- Born: Katrina Williams
- Died: November 12, 2025
- Genres: Blues music, Jazz music
- Occupations: Blues singer, songwriter
- Years active: 1997–2025

= Kat Williams =

American blues singer

Katrina Williams (February 24, 1967 – November 12, 2025) was an American jazz and blues singer who lived in Asheville, North Carolina. She is best known for appearing on the third season of America's Got Talent

==Early life==
Williams was born February 24, 1967 in Buffalo, New York. She was a foster child until Mary Williams adopted her. She sang in a Catholic choir but was kicked out for being too enthusiastic. She returned to the foster system at age 17 after her mother's death. She studied criminology in college but did not receive a degree. She worked at Sing Sing and, after moving to Asheville in 1997, at Craggy Correctional Center and the Buncombe County jail. She began her singing career after performing at a karaoke bar.

==Television==
Williams appeared on the third season of America's Got Talent, where she reached to the Las Vegas rounds. She was eliminated before rounds of the top 40. Williams also appeared on The Tonight Show with Jay Leno.

==Community outreach==
Kat Williams was program director for the Buncombe County Sheriff's Department.
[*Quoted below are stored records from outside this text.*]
-- ==== Sys2Proof/Machine/Flags.lean ====
section
/-! DEFINITION. The status fields (10_state.md R30, R32, R41; 60_exceptions.md R151). There are no condition flags (R34):
PHASE, CAUSE and IS224 are all, and the host sees them in STATUS. -/

namespace Sys2Proof.Machine

/-- The 2-bit code of PHASE (R30). -/
def Phase.code : Phase → BitVec 2
  | .absorbing => 0
  | .finalized => 1
  | .faulted => 2

/-- The bit IS224 (R27): hardwired 0. -/
def VariantFlag.bit : VariantFlag → BitVec 1
  | .sha256 => 0

/-- The cause codes (R151). -/
def Cause.code : Cause → BitVec 4
  | .illegalCommand => 1
  | .updateAfterFinal => 2
  | .finalAfterFinal => 3
  | .oversize => 4
  | .badBlock => 5

/-- `STATUS = PHASE | (IS224 << 2) | (CAUSE << 4)` (R41). -/
def Engine.status (e : Engine) : Word :=
  e.phase.code.setWidth 32 ||| (e.is224.bit.setWidth 32 <<< 2) ||| (e.cause.setWidth 32 <<< 4)

end Sys2Proof.Machine
end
She became involved in the Boys and Girls Club of Henderson County in 2015 and joined its board of directors.
 In 2018 she performed as part of "A Special Evening with Elizabeth Smart: Where's There Hope, There's Healing," an effort to address sexual violence.

==Awards and nominations==
The Christian Music Hall of Fame nominated Williams for Urban Performer of the Year in 2009.

Williams received an Emmy Award nomination in 2012 for her work on the Hands of Hope project which featured several famous vocalists.

==Personal life and death==
Williams was diagnosed with Stage 4 kidney disease in 2016 and received a kidney transplant from a member of her church, Unity of the Blue Ridge in Mills River, North Carolina.

Williams was a lesbian and previously married to an unnamed woman. For these reasons, Williams was reportedly ejected from a Gala for Hope fundraiser by the Catholic Diocese of Charlotte. She then married Patrice Boudreaux on June 30, 2018. She died on November 12, 2025, from cardiac arrest. Her death was unrelated to the kidney disease, according to her wife.